Professor Mike Benton (University of Bristol) and six other researchers from Romania, Germany and the United States have published a paper on-line detailing their studies of the fossil bones found in the Upper Cretaceous strata of the region. Thanks to earlier work, the dinosaurs of this part of eastern Europe are very well documented and a number of species and genera are known. What is surprising is how small many of these animals seemed to be.
For example, the titanosaur, Magyarosaurus one of the largest animals known from this region measured only six metres long, making it one of the smallest titanosaurs in the fossil record. Many dinosaur remains indicate that in the Hateg area dinosaurs were in many cases less than half the size of their close relatives found in slightly older strata in northern Europe.
The team of scientists examined the fossilised bones of a number of types of dinosaur from the Hateg Island region, theropods, ornithopods and of course titanosaurs. They have concluded that the Hateg Island dinosaurs were indeed dwarfs and not just young dinosaurs whose remains have been preserved with no adult animal material present.
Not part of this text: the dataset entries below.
-- ==== Sys2Proof/Safety.lean ====
section
/-! DEFINITION. The terms claims about the block use: its invariant, runs, responses and frames. -/

namespace Sys2Proof.Machine

/-- What holds in every state a run reaches: SEL is never 7 (10_state.md R23), in the base variant it is
Sine (R23), and each command performed has one response (30_encoding.md R61). -/
abbrev Inv (s : State) : Prop :=
  s.sel.toNat ≤ 6
    ∧ (s.cfg.variant.hasWaveSelect = false → s.sel = 0)
    ∧ s.issued.length = s.responses.length

/-- `k` steps of the machine. -/
def runFor (k : Nat) (s : State) : Host.Outcome State Fault Refusal := Host.Core.run Sys2Proof.core k s

/-- The outside delivers `es` before what is still to come. -/
def State.deliver (s : State) (es : List Input) : State := { s with inputs := es ++ s.inputs }

/-- A tick step: a tick event, or a command word that is TICK (40_phase_accumulator.md R87). -/
def Input.isTick : Input → Bool
  | .tick => true
  | .command w => opField w == 0x05
  | .powerOnReset => false

/-- From `s` to `t` exactly one response was returned: ERR `err`, DATA `d`. -/
def Answered (s t : State) (err : Bool) (d : Nat) : Prop :=
  ∃ data : Word, t.responses = s.responses ++ [{ err := err, data := data }] ∧ data.toNat = d

/-- CNT, INC and SEL are unchanged. -/
def SameRegisters (s t : State) : Prop := t.cnt = s.cnt ∧ t.inc = s.inc ∧ t.sel = s.sel

/-- Configuration, ROM, inputs to come and the record of commands are unchanged. -/
def SameOutside (s t : State) : Prop :=
  t.cfg = s.cfg ∧ t.inputs = s.inputs ∧ t.issued = s.issued ∧ ∀ a, t.memRead a = s.memRead a

/-- Nothing changed but for one response, ERR = 0 and DATA `d`. -/
def OnlyAnswers (s t : State) (d : Nat) : Prop :=
  SameRegisters s t ∧ SameOutside s t ∧ Answered s t false d

/-- Nothing changed but for one response, ERR = 1 and DATA = 0 (60_exceptions.md R161). -/
def OnlyIllegal (s t : State) : Prop :=
  SameRegisters s t ∧ SameOutside s t ∧ Answered s t true 0

/-- Command `i` completes in `s` with ERR = 0 and DATA `d`. -/
def AnswersWith (i : Instr) (s : State) (d : Nat) : Prop :=
  ∃ t, exec i s = .next t ∧ Answered s t false d

/-- In every variant that has the option `n`, a word of opcode `op` is the command `make ARG`, whatever
its ARG (30_encoding.md R67, step 4). -/
def WordsDecodeTo (op : Opcode) (n : Needs) (make : Word → Instr) : Prop :=
  ∀ (v : Variant) (arg : Word), n.met v = true → decode v (mkWord op arg) = .ok (make arg)

/-- The legal range of `TICK_PERIOD_MS` (00_scope.md R8). -/
def LegalTick (T : Nat) : Prop := 1 ≤ T ∧ T < 2 ^ 32

end Sys2Proof.Machine
end

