-- ==== Sys2Proof/Certificates/Slice0/Obligations.lean ====
section
/-! DEFINITION. The statements about the block, one per rule or group of rules of spec/. -/

open Sys2Proof Sys2Proof.Machine

/-! ## Phase accumulator (40_phase_accumulator.md) -/

/-- R80. SET_INC stores ARG mod 2^24 in INC and changes nothing else; ARG = 0 stops the phase. -/
def Obligations.SetIncStoresArgMod24 : Prop :=
  WordsDecodeTo 0x01 .always .setInc ∧
  ∀ (arg : Word) (s : State), ∃ t, exec (.setInc arg) s = .next t ∧
    t.inc.toNat = arg.toNat % 2 ^ 24 ∧ t.cnt = s.cnt ∧ t.sel = s.sel ∧
    SameOutside s t ∧ Answered s t false 0 ∧
    (arg = 0 → ∀ u, exec .tick t = .next u → u.cnt = s.cnt)

/-- R81. GET_INC answers INC and changes nothing; after SET_INC v it answers v mod 2^24. -/
def Obligations.GetIncAnswersIncrement : Prop :=
  WordsDecodeTo 0x02 .always (fun _ => .getInc) ∧
  ∀ s : State,
    (∃ t, exec .getInc s = .next t ∧ OnlyAnswers s t s.inc.toNat ∧ s.inc.toNat < 2 ^ 24) ∧
    ∀ (v : Word) (t : State), exec (.setInc v) s = .next t → AnswersWith .getInc t (v.toNat % 2 ^ 24)

/-- R82. SET_CNT stores ARG mod 2^24 in CNT and changes nothing else. -/
def Obligations.SetCntStoresArgMod24 : Prop :=
  WordsDecodeTo 0x03 .always .setCnt ∧
  ∀ (arg : Word) (s : State), ∃ t, exec (.setCnt arg) s = .next t ∧
    t.cnt.toNat = arg.toNat % 2 ^ 24 ∧ t.inc = s.inc ∧ t.sel = s.sel ∧
    SameOutside s t ∧ Answered s t false 0

/-- R83. GET_CNT answers CNT and changes nothing; a tick event before a second GET_CNT can change what
that one answers. -/
def Obligations.GetCntAnswersPhase : Prop :=
  WordsDecodeTo 0x04 .always (fun _ => .getCnt) ∧
  ∀ s : State,
    (∃ t, exec .getCnt s = .next t ∧ OnlyAnswers s t s.cnt.toNat ∧ s.cnt.toNat < 2 ^ 24) ∧
    (s.inc ≠ 0 → ∃ t d, tickEvent s = .next t ∧ AnswersWith .getCnt t d ∧ d ≠ s.cnt.toNat)

/-- R84. TICK and a tick event advance CNT by INC mod 2^24 and change no other register; the event
returns no response; no other command adds INC to CNT or, but for SET_CNT and RESET_PHASE, changes it. -/
def Obligations.TickAdvancesPhase : Prop :=
  WordsDecodeTo 0x05 .always (fun _ => .tick) ∧
  (∀ s : State,
    (∃ t, exec .tick s = .next t ∧
      t.cnt.toNat = (s.cnt.toNat + s.inc.toNat) % 2 ^ 24 ∧ t.inc = s.inc ∧ t.sel = s.sel ∧
      SameOutside s t ∧ Answered s t false 0) ∧
    (∃ t, tickEvent s = .next t ∧
      t.cnt.toNat = (s.cnt.toNat + s.inc.toNat) % 2 ^ 24 ∧ t.inc = s.inc ∧ t.sel = s.sel ∧
      SameOutside s t ∧ t.responses = s.responses)) ∧
  ∀ (i : Instr) (s t : State), exec i s = .next t → t.cnt ≠ s.cnt →
    i = .tick ∨ i = .resetPhase ∨ ∃ a, i = .setCnt a

/-- R85. RESET_PHASE sets CNT to 0 and changes neither INC nor SEL. -/
def Obligations.ResetPhaseClearsPhase : Prop :=
  WordsDecodeTo 0x06 .always (fun _ => .resetPhase) ∧
  ∀ s : State, ∃ t, exec .resetPhase s = .next t ∧
    t.cnt.toNat = 0 ∧ t.inc = s.inc ∧ t.sel = s.sel ∧ SameOutside s t ∧ Answered s t false 0

/-- R86. IS_HALF answers 1 exactly when CNT > 2^23, else 0, and changes nothing. -/
def Obligations.IsHalfComparesPhase : Prop :=
  WordsDecodeTo 0x07 .always (fun _ => .isHalf) ∧
  ∀ s : State, ∃ t, exec .isHalf s = .next t ∧
    OnlyAnswers s t (if 2 ^ 23 < s.cnt.toNat then 1 else 0)

/-- R87. After N tick steps, tick events or TICK words in any mix, CNT = (c0 + N * INC) mod 2^24; INC
and SEL are as before, and exactly the words among them were answered. -/
def Obligations.TicksAreAdditive : Prop :=
  ∀ (es : List Input) (s : State), (∀ e ∈ es, e.isTick = true) →
    ∃ t, runFor es.length (s.deliver es) = .next t ∧
      t.cnt.toNat = (s.cnt.toNat + es.length * s.inc.toNat) % 2 ^ 24 ∧
      t.inc = s.inc ∧ t.sel = s.sel ∧ t.cfg = s.cfg ∧ t.inputs = s.inputs ∧
      t.responses.length + es.count .tick = s.responses.length + es.length

/-- R89. Every command of the phase accumulator family is legal in every variant and answers ERR = 0,
and CNT and INC stay below 2^24. -/
def Obligations.PhaseFamilyNeverErrs : Prop :=
  ∀ (i : Instr) (s : State), i.opcode.toNat ≤ 7 →
    (∀ v : Variant, decode v (encode i) = .ok i) ∧
    ∃ t d, exec i s = .next t ∧ Answered s t false d ∧ t.cnt.toNat < 2 ^ 24 ∧ t.inc.toNat < 2 ^ 24

/-! ## Wavetable interpolator (41_wavetable_interpolator.md) and its ROM (20_memory.md) -/

/-- R100. table(s, i) is WAVE_TABLE[s][i], read from the ROM at 257 * s + i, for s in 0..6 and
i in 0..256. -/
def Obligations.TableReadsWaveEntry : Prop :=
  ∀ (s : State) (sel : Selector) (i : Nat), sel.toNat ≤ 6 → i ≤ 256 →
    ∃ b, s.table sel i = some b ∧ s.memRead (257 * sel.toNat + i) = some b ∧
      waveEntry s.cfg sel.toNat i = some b ∧ b.toNat ≤ 255

/-- R40, R41. The ROM has a byte, WAVE_TABLE[a div 257][a mod 257], at each address of [0, 1799), and
the model has none at any other address (the model's choice, log 5). -/
def Obligations.RomHoldsTheTables : Prop :=
  ∀ (c : Config) (a : Nat),
    (a < 1799 → ∃ b, readByte a (configRom c) = some b ∧ waveEntry c (a / 257) (a % 257) = some b) ∧
    (1799 ≤ a → readByte a (configRom c) = none)

/-- R101. The effective selector is SEL in the waveform-selectable variant and Sine in the base variant,
Sine after reset, and no command but SET_WAVE changes it. -/
def Obligations.EffectiveSelectorRule : Prop :=
  (∀ s : State, s.cfg.variant.hasWaveSelect = true → s.effectiveSel = s.sel) ∧
  (∀ s : State, s.cfg.variant.hasWaveSelect = false → s.effectiveSel.toNat = 0) ∧
  (∀ c : Config, (State.powerOn c).effectiveSel.toNat = 0) ∧
  ∀ (i : Instr) (s t : State), exec i s = .next t → t.effectiveSel ≠ s.effectiveSel → ∃ a, i = .setWave a

/-- R102. GET_VALUE answers low * 2^16 + (high - low) * frac of the two entries at CNT >> 16 and the next
one, and changes nothing; entry 256, read at index 255, equals entry 0. -/
def Obligations.GetValueInterpolates : Prop :=
  WordsDecodeTo 0x10 .always (fun _ => .getValue) ∧
  ∀ s : State, s.effectiveSel.toNat ≤ 6 →
    ∃ (low high : Byte) (t : State) (d : Nat),
      s.table s.effectiveSel (s.cnt.toNat / 2 ^ 16) = some low ∧
      s.table s.effectiveSel (s.cnt.toNat / 2 ^ 16 + 1) = some high ∧
      (s.cnt.toNat / 2 ^ 16 = 255 → s.table s.effectiveSel 0 = some high) ∧
      exec .getValue s = .next t ∧ OnlyAnswers s t d ∧
      (d : Int) = (low.toNat : Int) * 2 ^ 16
        + ((high.toNat : Int) - (low.toNat : Int)) * ((s.cnt.toNat % 2 ^ 16 : Nat) : Int)

/-- R103. The interpolation is the exact weighted sum of the two entries, lies between them and in
0 .. 0xFF0000, and arithmetic mod 2^32 gives the same word. -/
def Obligations.InterpolationIsExact : Prop :=
  ∀ (low high : Byte) (c : Phase),
    let frac := phaseFrac c
    let r := interpolate low high frac
    frac < 65536 ∧
    r = (low.toNat : Int) * (65536 - (frac : Int)) + (high.toNat : Int) * (frac : Int) ∧
    0 ≤ r ∧ r ≤ 0xFF0000 ∧
    (min low.toNat high.toNat : Nat) * 65536 ≤ r ∧ r ≤ (max low.toNat high.toNat : Nat) * 65536 ∧
    ((BitVec.ofInt 32 r).toNat : Int) = r ∧
    (low.setWidth 32 <<< 16) + (high.setWidth 32 - low.setWidth 32) * BitVec.ofNat 32 frac = BitVec.ofInt 32 r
It seems that based on this study, the “island rule” also appears to apply to dinosaurs. The Hateg Island area is assumed to have been a series of small islands that were formed as sea levels rose at the end of the Cretaceous. Although, some geologists question the evidence for this part of the world being a series of small islands, a sort of archipelago island chain, at the end of the Cretaceous, island habitats with their limited resources would provide some explanation for the dwarfism seen in the dinosaur fossils.
A close study of the fossils confirmed that the dinosaurs had reached adulthood so they were not just underdeveloped youngsters who had died young and been preserved as fossils.
Detailed studies by Martin Sander in Bonn and his students also show that the bone histology (the microscopic structure) is adult, meaning that at six metres long; that was about as big as a Magyarosaurus could expect to grow to, whilst other types of titanosaur could grow to lengths in excess of 20 metres.
These well-studied examples suggest dwarfing can happen quite quickly, the team believes.
Professor Benton, said:
”The general idea is that larger animals that find themselves isolated on an island either become extinct because there is not enough space for a reasonably-sized population to survive, or they adapt. One way to adapt is to become smaller, generation by generation.”
The Hateg dinosaurs date from close to the end of the Cretaceous period, some 65-70 million years ago, when much of Europe was flooded by rising sea levels. The largest island is this ancient island group, may have been just a few thousand kilometres square, providing the environmental driving force to induce dwarfism in the larger types of animals on the islands. It is not known whether the dinosaurs and the other fauna was marooned as sea levels rose, or whether they swam or drifted to the islands by chance later on.
As Professor Benton added:
”Either way, this research demonstrates that once they arrived they evolved to become dwarfs.”
The island of Isla Sorna, the small, second island used by the creators of the Jurassic Park dinosaur land in the movie of the same name, may have been a work of fiction, but this new paper indicates that small islands in the past did support populations of dinosaurs albeit dwarf species compared to their mainland cousins.
Not all animals from the Hateg islands were small, recently evidence has been found of a gigantic pterosaur, large enough to rival the biggest of the azhdarchids in strata from this area. The genus has been named Hatzegopteryx and although the description is based on fragmentary fossil evidence, some scientists have claimed this pterosaur would have had a wingspan in excess of 12 metres.